A few days later, local police came by the station. Then, around 5:45 a.m. last Wednesday, FBI agents smashed their way into the rooming house. Guns drawn, they ordered everyone to the floor. Asif said he and several others were handcuffed as FBI agents turned their second-floor rooms upside down and paraded them outside while police stopped traffic.
"I just cannot tell you the embarrassment of that," Asif said. "Everybody was looking at us like we were some kind of criminals."
At police headquarters, he said, FBI agents inspected all of the men's identification documents, looking for forgeries. After checking his papers and satisfying themselves that he was a naturalized U.S. citizen, he said, the agents removed his handcuffs and asked him to translate during the questioning of his neighbor.
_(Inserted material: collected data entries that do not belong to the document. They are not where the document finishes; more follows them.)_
/-- The windows w0 to w3 (R109). In a one-word LA stray whose bits 9:3 hold no register w2 holds their value, in a pair
it aliases nothing. DESIGN CHOICE (log entry 117): the value stands in every lane. -/
def vecWindow (w0 w1 : Word) (k : Nat) : VWin :=
  let op := (op7 w0).toNat
  let cls := opClass (isG w0) op
  if cls ≤ 4 then
    let fc := firstClass w0 w1
    match k with
    | 0 => .field (fD w0).toNat
    | 1 => if fc ≤ 2 then .field (fA w0).toNat else .nothing
    | 2 =>
      if fc == 0 && hasVb w0 w1 then .field (fB w0).toNat
      else if cls == 0 then .value ((fB w0).setWidth 32)
      else .nothing
    | _ =>
      if fc == 3 then .field (fA w0).toNat
      else if [0x2E, 0x2F, 0x30, 0x31, 0x6C, 0x6D].contains op && w1.extractLsb' 30 2 == 0#2 then
        .field (w1.extractLsb' 23 7).toNat
      else .nothing
  else if cls == 9 then (if k == 1 then .field (gA w0).toNat else .nothing)
  else if cls == 10 && op == 0x35 then
    match k with
    | 1 => .field (w1.extractLsb' 21 7).toNat
    | 2 => .field (w1.extractLsb' 14 7).toNat
    | 3 => .field (w1.extractLsb' 7 7).toNat
    | _ => .nothing
  else .nothing

/-- What a window x0 to x3 stands for: a field number, a value, or nothing (R109). -/
inductive UWin where
  | field (n : Nat)
  | value (v : DWord)
  | nothing
  deriving DecidableEq, Repr

/-- The immediate of an LI word under R92: unsigned for shifts, vfirst, vbcast and vshfl. -/
def liValue (w0 : Word) : DWord :=
  let i := w0.extractLsb' 0 8
  if 0x45 ≤ (op7 w0).toNat then i.setWidth 64 else i.signExtend 64

/-- The windows x0 to x3 (R109). -/
def uniWindow (w0 w1 : Word) (k : Nat) : UWin :=
  let op := (op7 w0).toNat
  let cls := opClass (isG w0) op
  let fc := firstClass w0 w1
  if cls == 15 then .nothing
  else if k == 3 then (if cls == 4 || cls == 10 then .value (w1.setWidth 64) else .nothing)
  else if cls ≤ 4 then
    match k with
    | 0 => if fc == 1 || fc == 3 then .field (fB w0).toNat else if fc == 2 then .value (liValue w0) else .nothing
    | 1 =>
      if [0x2E, 0x2F, 0x30, 0x31, 0x6C, 0x6D].contains op && w1.extractLsb' 30 2 == 1#2 then
        .field (w1.extractLsb' 23 7).toNat
      else .nothing
    | _ => .nothing
  else match cls with
    | 5 | 6 | 10 =>
      if op == 0x31 then (if k == 0 then .value ((gD w0).setWidth 64) else if k == 1 then .field (gA w0).toNat else .field (gB w0).toNat)
      else if op == 0x1F then (if k == 0 then .field (gW w0).toNat else if k == 1 then .value ((w0.extractLsb' 0 11).setWidth 64)
        else .nothing)
      else if op == 0x30 || op == 0x32 || op == 0x35 then .nothing
      else match k with
        | 0 => .field (gD w0).toNat
        | 1 => .field (gA w0).toNat
        | _ =>
          if cls == 6 then .value ((gB w0).signExtend 64)
          else if [0x26, 0x34, 0x63, 0x64, 0x68, 0x69, 0x6A, 0x6B, 0x6C, 0x6D, 0x6E, 0x6F].contains op then
            .value ((gB w0).setWidth 64)
          else .field (gB w0).toNat
    | 7 =>
      match k with
      | 0 => .value ((gD w0).setWidth 64)
      | 1 => .value (if op == 0x1E || op == 0x48 then (gK w0).signExtend 64 else (gK w0).setWidth 64)
      | _ => .nothing
    | 8 =>
      match k with
      | 0 => .field (gW w0).toNat
      | 1 => .value ((w0.extractLsb' 0 11).setWidth 64)
      | _ => .nothing
    | _ =>
      match k with
      | 0 => .field (gD w0).toNat
      | 1 => .value ((gB w0).setWidth 64)
      | _ => .nothing

/-- Vector registers that the stray's field behind a window takes, as far as its word and FMT fix them: a generic
instruction of a 64-bit type pairs its fields (R115), each side of vcvt by its own type (R133), vsplit takes two results
(R138), vld.r a miss register (R176), the compare and swap of vatom two operands (R178), gred a pair of its type, emit four at least (R58, R214), the vd
of vdot4 and vdot2 one (R154). DESIGN CHOICE (log entry 78): the data of a memory access take what its record gave at entry. -/
def strayGroup (fr : Frame) (k : Nat) : Nat :=
  let op := (op7 fr.raw0).toNat
  let slot : Nat := match fmtType fr.fmt (op % 2 == 1) with
    | some t => t.regs
    | none => 1
  if isG fr.raw0 then (if k == 1 && (op == 0x3E || op == 0x3F) then slot else if k == 1 && op == 0x49 then 4 else 1)
  else if op == 0x38 || op == 0x39 then
    (if k == 0 then (match Ty.ofCode (fB fr.raw0).toNat with | some t => t.regs | none => 1) else slot)
  else if op == 0x36 || op == 0x37 then (if k == 0 then 2 * slot else slot)
  else if k == 0 && 0x68 ≤ op && op ≤ 0x6B then 1
  else if op ≤ 0x39 || op == 0x5E || op == 0x5F || (0x64 ≤ op && op ≤ 0x6D) then slot
  else if k == 0 then fr.span
  else 1

/-- Uniform registers that the stray's field behind a window takes (R36): a command block of its engine, the words of a
launch, the two results of qtake, an element of 16 bytes (R200; log entry 78). -/
def strayUGroup (fr : Frame) (k : Nat) : Nat :=
  let op := (op7 fr.raw0).toNat
  if !isG fr.raw0 || k != 0 then 1
  else if op == 0x4A || op == 0x65 || (0x58 ≤ op && op ≤ 0x5D) then 8
  else if op == 0x5F then 4
  else if op == 0x62 || op == 0x66 then 3
  else if op == 0x5E || op == 0x61 || op == 0x6B then 2
  else if 0x28 ≤ op && op ≤ 0x2B then fr.span
  else 1

/-- What a vector field names, innermost stray level first; whether it was reached through a window; and the registers
the stray itself takes there. -/
def nameV : List Frame → Nat → Option (VRef × Bool × Nat)
  | [], f => some (.team f, false, 1)
  | fr :: rest, f =>
    if 120 ≤ f && f < 128 then some (.priv (rest.length + 1) (f - 120), false, 1)
    else if 116 ≤ f && f < 120 then
      match vecWindow fr.raw0 fr.raw1 (f - 116) with
      | .field f' => (nameV rest f').map fun r => (r.1, true, max r.2.2 (strayGroup fr (f - 116)))
      | .value v => some (.const v, true, 1)
      | .nothing => none
    else some (.team f, false, 1)

/-- What a uniform field names. -/
def nameU : List Frame → Nat → UName
  | [], f => .reg (.team f) false
  | fr :: rest, f =>
    if 112 ≤ f && f < 128 then .reg (.priv (rest.length + 1) (f - 112)) false
    else if 108 ≤ f && f < 112 then
      match uniWindow fr.raw0 fr.raw1 (f - 108) with
      | .field f' =>
        match nameU rest f' with
        | .reg r _ => .reg r true
        | u => u
      | .value v => .value v
      | .nothing => .nothing
    else .reg (.team f) false

/-- The registers that the strays behind a uniform window take from the one it names. -/
def nameUGroup : List Frame → Nat → Nat
  | [], _ => 1
  | fr :: rest, f =>
    if 108 ≤ f && f < 112 then
      match uniWindow fr.raw0 fr.raw1 (f - 108) with
      | .field f' => max (nameUGroup rest f') (strayUGroup fr (f - 108))
      | _ => 1
    else 1

/-- The causes a reference to registers raises, and the registers (R26, R36, R397). -/
structure Refs (α : Type) where
  causes : List Nat
  regs : List α
  deriving DecidableEq, Repr

/-- A cause under a condition. -/
def causeIf (b : Bool) (c : Nat) : List Nat := if b then [c] else []

/-- The vector register of one field. -/
def Team.vref (tm : Team) (f : Nat) : Refs VRef :=
  match nameV tm.stray f with
  | none => ⟨[0x2A], []⟩
  | some (.team r, win, g) => if tm.vregs.length < r + g then ⟨[if win then 0x2A else 0x04], []⟩ else ⟨[], [.team r]⟩
  | some (.priv d r, _, g) => if 8 < r + g then ⟨[0x2A], []⟩ else ⟨[], [.priv d r]⟩
  | some (.const v, _, _) => ⟨[], [.const v]⟩

/-- `n` consecutive vector registers from the one a field names, which must be a multiple of `align`. A window names the
registers after the one it aliases; a run that reaches v116 in stray mode meets the handler's names one by one (R397); one
past e7 that is no window names registers above every allotment (R36). -/
def Team.vrefs (tm : Team) (f n align : Nat) : Refs VRef :=
  match nameV tm.stray f with
  | none => ⟨[0x2A], []⟩
  | some (.team r, win, g) =>
    if !win && !tm.stray.isEmpty && 116 < r + n then
      let rs := (List.range n).map fun i => tm.vref (f + i)
      ⟨(rs.map (·.causes)).flatten ++ causeIf (r % align != 0) 0x05,
        if rs.all (·.causes.isEmpty) then (rs.map (·.regs)).flatten else []⟩
    else
      let beyond := tm.vregs.length < r + max n g
      ⟨causeIf beyond (if win then 0x2A else 0x04) ++ causeIf (r % align != 0) 0x05,
        if beyond then [] else (List.range n).map fun i => .team (r + i)⟩
  | some (.priv d r, win, g) =>
    let beyond := 8 < r + max n g
    ⟨causeIf beyond (if win then 0x2A else 0x04) ++ causeIf (r % align != 0) 0x05,
      if beyond then [] else (List.range n).map fun i => .priv d (r + i)⟩
  | some (.const v, _, _) => if n ≤ 1 then ⟨[], [.const v]⟩ else ⟨[0x2A], []⟩

/-- The registers of a destination: a window that holds a value is not written (R397). -/
def Refs.written (x : Refs VRef) : Refs VRef :=
  if x.regs.any (fun r => match r with | .const _ => true | _ => false) then ⟨x.causes ++ [0x2A], []⟩ else x

/-- A uniform operand: a register, or the value of a window, which can only be read. -/
inductive UOpnd where
  | reg (r : URef)
  | value (v : DWord)
  deriving DecidableEq, Repr

/-- The uniform register of one field. -/
def Team.uref (tm : Team) (f : Nat) (write : Bool) : Refs UOpnd :=
  match nameU tm.stray f with
  | .nothing => ⟨[0x2A], []⟩
  | .value v => if write then ⟨[0x2A], []⟩ else ⟨[], [.value v]⟩
  | .reg (.team r) win =>
    if tm.uregs.length < r + nameUGroup tm.stray f then ⟨[if win then 0x2A else 0x04], []⟩ else ⟨[], [.reg (.team r)]⟩
  | .reg (.priv d r) _ => if 16 < r + nameUGroup tm.stray f then ⟨[0x2A], []⟩ else ⟨[], [.reg (.priv d r)]⟩

/-- `n` consecutive uniform registers. A field that is a window names the registers after the one it aliases. -/
def Team.urefs (tm : Team) (f n : Nat) (write : Bool) : Refs UOpnd :=
  match nameU tm.stray f with
  | .reg (.team r) true =>
    if tm.uregs.length < r + max n (nameUGroup tm.stray f) then ⟨[0x2A], []⟩
    else ⟨[], (List.range n).map fun i => .reg (.team (r + i))⟩
  | .reg (.priv d r) true =>
    if 16 < r + max n (nameUGroup tm.stray f) then ⟨[0x2A], []⟩ else ⟨[], (List.range n).map fun i => .reg (.priv d (r + i))⟩
  | _ =>
    let rs := (List.range n).map fun i => tm.uref (f + i) write
    ⟨(rs.map (·.causes)).flatten, (rs.map (·.regs)).flatten⟩

/-! ## Reading and writing registers -/

/-- The vector register of a reference. -/
def Team.getV (tm : Team) : VRef → VReg
  | .team n => tm.vregs.getD n (VReg.fresh tm.w)
  | .priv d n => ((tm.frame? d).map fun f => f.ev.toList.getD n (VReg.fresh tm.w)).getD (VReg.fresh tm.w)
  | .const v => ⟨List.replicate tm.w (some v), true, []⟩

/-- The uniform register of a reference. -/
def Team.getU (tm : Team) : URef → UReg
  | .team n => tm.uregs.getD n UReg.zero
  | .priv d n => ((tm.frame? d).map fun f => f.fu.toList.getD n UReg.zero).getD UReg.zero

/-- The value of a uniform operand. -/
def Team.opnd (tm : Team) : UOpnd → DWord
  | .reg r => (tm.getU r).val
  | .value v => v

/-- Is a uniform operand full? -/
def Team.opndFull (tm : Team) : UOpnd → Bool
  | .reg r => (tm.getU r).full
  | .value _ => true

/-- Poison on a uniform operand: a value that is not in a register has none. -/
def Team.opndPoison (tm : Team) : UOpnd → Option Poison
  | .reg r => (tm.getU r).poison
  | .value _ => none

/-- Changes a vector register; the private registers of a depth that has been left are nowhere, and a value stays. -/
def Team.setV (tm : Team) (r : VRef) (f : VReg → VReg) : Team :=
  match r with
  | .team n => { tm with vregs := upd tm.vregs n f }
  | .priv d n => if tm.stray.length < d then tm else { tm with stray := upd tm.stray (tm.stray.length - d) fun fr => { fr with ev := updV fr.ev n f } }
  | .const _ => tm

/-- Changes a uniform register. -/
def Team.setU (tm : Team) (r : URef) (f : UReg → UReg) : Team :=
  match r with
  | .team n => { tm with uregs := upd tm.uregs n f }
  | .priv d n => if tm.stray.length < d then tm else { tm with stray := upd tm.stray (tm.stray.length - d) fun fr => { fr with fu := updV fr.fu n f } }

/-- One register write completes: the value, and full (R27). -/
def Team.complete (tm : Team) : RegWrite → Team
  | .vec r ls p => tm.setV r fun _ => ⟨ls, true, p⟩
  | .uni r v => tm.setU r fun _ => ⟨v, true, none⟩

/-- A destination is marked empty at issue (R27). -/
def Team.markEmpty (tm : Team) : RegWrite → Team
  | .vec r _ _ => tm.setV r fun x => { x with full := false }
  | .uni r _ => tm.setU r fun x => { x with full := false }

/-- The results of an instruction: at once, or in flight until INSTRUCTION_COMPLETE (log entry 3). -/
def Team.results (tm : Team) (overlap : Bool) (ws : List RegWrite) (lines : List LoadLine) (strong : Bool) : Team :=
  if overlap && !ws.isEmpty then
    { ws.foldl Team.markEmpty tm with inflight := tm.inflight ++ [⟨tm.pc, ws, lines, lines, strong⟩] }
  else ws.foldl Team.complete tm

/-- Has a team computed results in flight, whose instructions may raise a flag (R233)? DEDUCED (log entry 124): those of every
instruction but a load count. -/
def Team.computing (tm : Team) : Bool := tm.inflight.any (·.all.isEmpty)

/-! ## Taking a trap (R113, R408-R410, R413, R419) -/

/-- What an instruction traps with: the delivered cause, its subcode, the other causes raised, the detail word, the
lanes of the fault map, and the FX flags it raised. -/
structure Trap where
  cause : Nat
  sub : Nat
  others : List Nat
  detail : DWord
  map : List Nat
  fx : Fx
  deriving DecidableEq, Repr

/-- A trap of one cause with subcode 0. -/
def Trap.of (cause : Nat) : Trap := ⟨cause, 0, [], 0#64, [], 0#6⟩
/-- A trap of one cause with a subcode. -/
def Trap.sub' (cause sub : Nat) : Trap := ⟨cause, sub, [], 0#64, [], 0#6⟩

/-- Of several causes raised together the lowest is delivered, the rest are secondary (R113, R408). -/
def lowest (cs : List Nat) : Nat := cs.foldl min 0x3F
Asif, who speaks Punjabi and Urdu, complied. The questioning lasted at least 30 minutes, he said. The neighbor denied having anything to do with the terrorist attacks but confessed to having a false New Jersey driver's license. Asif said that everyone was released, though he has no idea what happened to the neighbor who worked at the gas station.
"Is this the way I should be treated as a citizen of this country?" Asif asked. "I think there should have been a better way, a more decent way, to investigate."
Metuchen Police Chief James Keane referred all questions to the FBI. Special Agent Sandra Carroll, a spokeswoman for the bureau's Newark office, said she had no record that anyone was detained after the search. She also said she sympathized with innocent people who are sometimes swept into the investigation. But she said that there had been enough evidence to obtain a court-approved search warrant, and that agents had no way of knowing whether they would encounter resistance.
"We don't know that going into the door," she said. "For everyone's safety, on both sides, there is a certain procedure that we have to [follow]. We're in a very precarious situation in this investigation, and we're dealing with very dangerous people."
So far, the FBI and Immigration and Naturalization Service have detained or arrested more than 500 people in the terrorism investigation, and more than 140 are still being held, Justice Department officials said.
Meanwhile, in New Jersey's Berkeley Township, a case of mistaken identity triggered the FBI's search of another apartment building and gas station.
After seeing pictures of the suspected hijackers, residents tipped authorities that a man who looked like suspected hijacker Marwan Al-Shehhi had been working at the Bayville Shell on Route 9.
"The day his picture was in the paper, I identified him across the street," said James Tilton, a clerk at the Ocean Gate Market and Deli across from the apartment. The man who looked like Al-Shehhi often stopped in to purchase "Home Again" international calling cards at $10 a piece from the deli, Tilton said.
FBI agents searched the gas station and the first-floor apartment at 219 Ocean Gate Ave., detaining at least two people and kicking up a small media storm.
Then the owner of the gas station, Magdy Beshara, an Egyptian American from East Brunswick, N.J., went to the local newspaper, the Asbury Park Press, with a relative from Forked River, N.J., in tow. He explained that his cousin, Akram Mena, 37, worked at the gas station from March 2000 to February 2001.
Mena bore a striking resemblance to the FBI photo of Al-Shehhi that ran in the Press, right down to his style of eyeglasses, goatee and mustache.
Carroll, the FBI spokeswoman, attributed the search to an unfortunate misidentification. But the damage had been done. Passersby shouted curses at the gas station, and an employee was threatened as he walked home, Beshara said.
"Business went down about 75 percent," he added. "It's going to take a while to come back."